Clobazam: A Safe, Efficacious, and Newly Rediscovered Therapeutic for Epilepsy

Abstract

Clobazam is an oral 1,5-benzodiazepine used worldwide for the treatment of many types of epilepsies, although it is currently only approved for Lennox-Gastaut syndrome in the USA. This anticonvulsant and anxiolytic therapeutic has repeatedly demonstrated great efficacy and a high safety profile in refractory epilepsy as well as in a few monotherapy trials in both children and adults. Clobazam allosterically activates the GABAA receptor, and it binds less to subunits that mediate sedative effects than other benzodiazepines. It acts quickly, maintaining a therapeutic effect for a long duration due to its active metabolite, N-desmethylclobazam. Dosage is between 5 mg and 40 mg a day, depending on patient weight, efficacy, and tolerability. Efficacy tolerance has not been a problem in the best studies. Clobazam has provided many benefits to epileptic patients. It should be used by clinicians early as an adjuvant therapy in the treatment of refractory epilepsy and even considered as monotherapy in a broad spectrum of epilepsy syndromes.
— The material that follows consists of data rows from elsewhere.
/-- The option table (R196). -/
structure Options where
  noticeMask : BitVec 32 := 0
  idThreshold : Nat := 128
  stationStandby : Nat := 300
  keepOptionsOnRestart : Bool := false
  deriving DecidableEq, Repr

/-- The cause of a start-up (R195, R201). -/
inductive StartCause where
  | coldPin | coldLost | power | restart
  deriving DecidableEq, Repr

/-- The retention status (R195). -/
inductive Retention where
  | initial | valid
  deriving DecidableEq, Repr

/-- How far a RESTART has come (R200): none taken; taken, its reply on the reply list; its reply being sent. -/
inductive RestartPhase where
  | none_ | taken | sending
  deriving DecidableEq, Repr

/-! ## Seat Map -/

/-- Seat states (R1, R2). -/
inductive SeatState where
  | undefined | free | assigned | inUse | awaitingCollection | outOfService
  deriving DecidableEq, Repr

/-- A seat record (R1); its number is its key in the seat table. -/
structure Seat where
  row : Nat := 0
  column : Nat := 0
  line : Nat := 0
  address : Nat := 0
  accessible : Bool := false
  reserved : Bool := false
  outOfService : Bool := false
  state : SeatState := .undefined
  candidate : Option Nat := none
  deriving DecidableEq, Repr

/-- Separation modes (R8). -/
inductive SepMode where
  | noSep | orthogonal | full
  deriving DecidableEq, Repr

/-- Fill orders (R11). -/
inductive FillOrder where
  | rowMajor | columnMajor
  deriving DecidableEq, Repr

/-- The allocation-in-progress record (R13). `position` is the model's own: how many roster records stand before
the next one the run may take up (log entry 16); `ended` is the model's own too: the run has ended, and its reply is not
yet sent (R15, log entry 47). -/
structure AllocRun where
  slot : Nat
  order : FillOrder
  requested : Nat
  seated : Nat
  lastTaken : Option Nat
  position : Nat
  tag : Nat
  ended : Bool := false
  deriving DecidableEq, Repr

structure SeatMap where
  seats : Table Seat := []
  mode : SepMode := .orthogonal
  /-- The allocation cursor of each session slot, a (row, column) pair (R11); unlisted ones stand at (0, 0). -/
  cursors : Table (Nat × Nat) := []
  alloc : Option AllocRun := none
  deriving DecidableEq, Repr

/-! ## Roster -/

/-- Candidate states (R29). -/
inductive CandState where
  | listed | assigned | present | writing | resting | moving | finished | left | absent | withdrawn | collected
  deriving DecidableEq, Repr

/-- Causes of a candidate's change of state (R29). -/
inductive CandCause where
  | desk | host | allocate | writingStart | cutoff | personalEnd | dayEnd | abort | collection
  deriving DecidableEq, Repr

/-- A recorded instant with the mark of R33: `earlier` when it was recorded under an earlier clock. -/
structure Instant where
  at_ : Nat
  earlier : Bool := false
  deriving DecidableEq, Repr

/-- Categories of a scored question (R172, in the order of R173). -/
inductive Category where
  | correct | wrong | blank | multi | void_
  deriving DecidableEq, Repr

/-- One entry of a response record (R177); the marked set has option A in bit 0. -/
structure Response where
  marked : Byte
  faint : Bool
  category : Category
  score : Int
  deriving DecidableEq, Repr

/-- Status of a result (R176). -/
inductive ResultStatus where
  | current | stale
  deriving DecidableEq, Repr

/-- A candidate's result (R176). -/
structure Marks where
  status : ResultStatus
  generation : Nat
  total : Int
  maximum : Nat
  percent : Nat
  correct : Nat
  wrong : Nat
  blank : Nat
  multi : Nat
  void_ : Nat
  faint : Nat
  review : Bool
  scored : Nat
  remarked : Bool
  deriving DecidableEq, Repr

/-- A candidate record (R25). `personalEnd` holds the frozen E of a FINISHED, LEFT or COLLECTED candidate; while the
candidate is WRITING, RESTING or MOVING its E is computed afresh wherever it is read (`currentEnd`, R67), and so is
END_CLAMPED. `restOverRaised` is the once-per-interval memory of R41. -/
structure Candidate where
  number : Nat
  slot : Nat
  allowance : Nat
  restAllowance : Nat
  needsAccess : Bool
  seat : Option Nat := none
  seatSince : Option Instant := none
  state : CandState := .listed
  stateSince : Instant
  arrival : Option Nat := none
  lastEffective : Option Nat := none
  restTaken : Nat := 0
  restStart : Option Nat := none
  restOverRaised : Bool := false
  moveCredit : Nat := 0
  moveStart : Option Nat := none
  grant : Nat := 0
  personalEnd : Option Nat := none
  outAtEnd : Bool := false
  endClamped : Bool := false
  void_ : Bool := false
  exception : Bool := false
  absencePending : Bool := false
  declared : Option Nat := none
  covers : List Nat := []
  sheetReceived : Bool := false
  marks : Option Marks := none
  responses : Option (List Response) := none
  bundle : Option Nat := none
  deriving DecidableEq, Repr

/-! ## Session Timer -/

/-- Session states (section 3.3). -/
inductive SessState where
  | free | defined | seating | reading | writing | paused | ended | collecting | closed | void_
  deriving DecidableEq, Repr

/-- Causes of a session's change (R52). -/
inductive SessCause where
  | define | host | clock | hall | power | resume | end_ | dayEnd | abort | collection
  deriving DecidableEq, Repr

/-- The pause causes of a session (R49). -/
structure Causes where
  host : Bool := false
  hall : Bool := false
  power : Bool := false
  deriving DecidableEq, Repr

/-- Resume targets (R49). -/
inductive Target where
  | reading | writing
  deriving DecidableEq, Repr

/-- A session record (R49); its slot is its key. `startDue` is the model's own: the clock has advanced into second S
and the start instant of R54 is not yet taken (log entry 12). -/
structure Session where
  paper : List Char := []
  form : Nat := 0
  state : SessState := .free
  start : Nat := 0
  reading : Nat := 0
  writing : Nat := 0
  late : Nat := 0
  bar : Nat := 0
  lock : Nat := 0
  warn1 : Nat := 0
  warn2 : Nat := 0
  grain : Nat := 0
  sheetRequired : Bool := false
  bundleSize : Nat := 0
  startMissed : Bool := false
  closedPause : Nat := 0
  pauseStart : Option Nat := none
  causes : Causes := {}
  target : Option Target := none
  pauseLog : List (Nat × Nat) := []
  horizon : Option Nat := none
  writingStart : Option Nat := none
  cutoffTaken : Option Nat := none
  extension : Nat := 0
  warn1Raised : Bool := false
  warn2Raised : Bool := false
  startDue : Bool := false
  deriving DecidableEq, Repr

structure Timer where
  clock : Nat := 0
  clockUnset : Bool := true
  /-- The copy of the clock in the retained tables (R47). -/
  clockCopy : Nat := 0
  /-- The retained power-fail instant of the last outage (R47). -/
  failInstant : Option Nat := none
  /-- The level of the hall-hold input: asserted or released (R62). -/
  holdInput : Bool := false
  inputHold : Bool := false
  hostHold : Bool := false
  /-- The model's own: the day end of the present second 86,399 has been taken (R72). -/
  dayEndTaken : Bool := false
  sessions : Table Session := []
  deriving DecidableEq, Repr

/-! ## Desk Line Controller -/

/-- Line states (R77). -/
inductive LineState where
  | off | running | lost | test | fault
  deriving DecidableEq, Repr

/-- Causes of a line's change (section 4.6). -/
inductive LineCause where
  | configure | silent | reply | fault | test | testEnd | startUp
  deriving DecidableEq, Repr

/-- Test modes (R96). -/
inductive TestMode where
  | local_ | echo
  deriving DecidableEq, Repr

/-- A line's test record (R96 to R98); `echoes` holds the good-echo count of each address. -/
structure LineTest where
  mode : TestMode
  requested : Nat
  run : Nat := 0
  good : Nat := 0
  bad : Nat := 0
  echoes : Table Nat := []
  tag : Nat
  deriving DecidableEq, Repr

/-- Deliveries to a desk (R86), in the order of the owed set of R78. -/
inductive Delivery where
  | end_ | seat | display
  deriving DecidableEq, Repr

/-- What the open slot of a line awaits an answer to: a poll or probe, or a delivery, and its address (R82, R88). -/
inductive Awaited where
  | poll (address : Nat)
  | delivery (address : Nat) (kind : Delivery)
  deriving DecidableEq, Repr

/-- Display codes, those of R35 in its order, then those of R139. -/
inductive DisplayCode where
  | accepted | unknown | withdrawn | duplicate | wrongSeat | alreadyIn | notOpen | refusedLate | finished
  | notWriting | notResting | refusedPaused | refusedEarly | refusedLocked | notSeated | notFinished | badCount
  deriving DecidableEq, Repr

/-- What the part sends on a desk line in one slot (R81, R82, R88, R97, R98). -/
inductive DeskFrame where
  /-- Hall clock, each session's state and paused flag in slot order, hall-hold flag (R81). -/
  | sync (clock : Nat) (sessions : List (SessState × Bool)) (hold : Bool)
  /-- RUN, or KEEP when set. -/
  | marker (keep : Bool)
  /-- A poll or probe: address and taken mark. -/
  | poll (address : Nat) (mark : Option Bool)
  /-- SEAT: seat, candidate, paper code and session slot, each or blank (R88). -/
  | seat (address : Nat) (seat : Option Nat) (candidate : Option Nat) (paper : Option (List Char × Nat))
  | display (address : Nat) (code : Option DisplayCode)
  /-- END: session slot, delivered end or none, closed mark (R88). -/
  | end_ (address : Nat) (slot : Option Nat) (delivered : Option Nat) (closed : Bool)
  /-- A loop frame of a LOCAL test, joined inside the part (R97). -/
  | loop
  | echoRequest (address : Nat)
  | silent
  deriving DecidableEq, Repr

/-- A line record (R77). The model's own fields: `position`, the slot of the cycle that comes next (0 to N); `keepCycle`,
the cycle in progress is a probe cycle of a LOST line (R93); `replySeen`, a valid reply has arrived in this cycle (R92);
`awaited`, the open slot; `lastSent`, what the part last sent on the pair. -/
structure Line where
  state : LineState := .off
  desks : Nat := 120
  spare : Nat := 3
  autoKeep : Bool := false
  missedCycles : Nat := 0
  probe : Nat := 1
  delivery : Nat := 0
  test : Option LineTest := none
  position : Nat := 0
  keepCycle : Bool := false
  replySeen : Bool := false
  awaited : Option Awaited := none
  lastSent : Option DeskFrame := none
  deriving DecidableEq, Repr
Keywords: Anticonvulsants; Benzodiazepines; Clobazam; Epilepsy.

Figure 1

Structure of clobazam and clonazepam. Clobazam, a 1,5‐benzodiazepine, is shown here in comparison to clonazepam, a 1,4‐benzodiazepine.

Figure 2

Clobazam and other benzodiazepine binding sites on the GABA_A receptor. Clobazam binds between the α₂ and γ₂ subunits on the GABA_A receptor, while other benzodiazepines bind between the α₁ and γ₂ subunits. This selectivity allows clobazam to mediate less sedative effects than other benzodiazepines.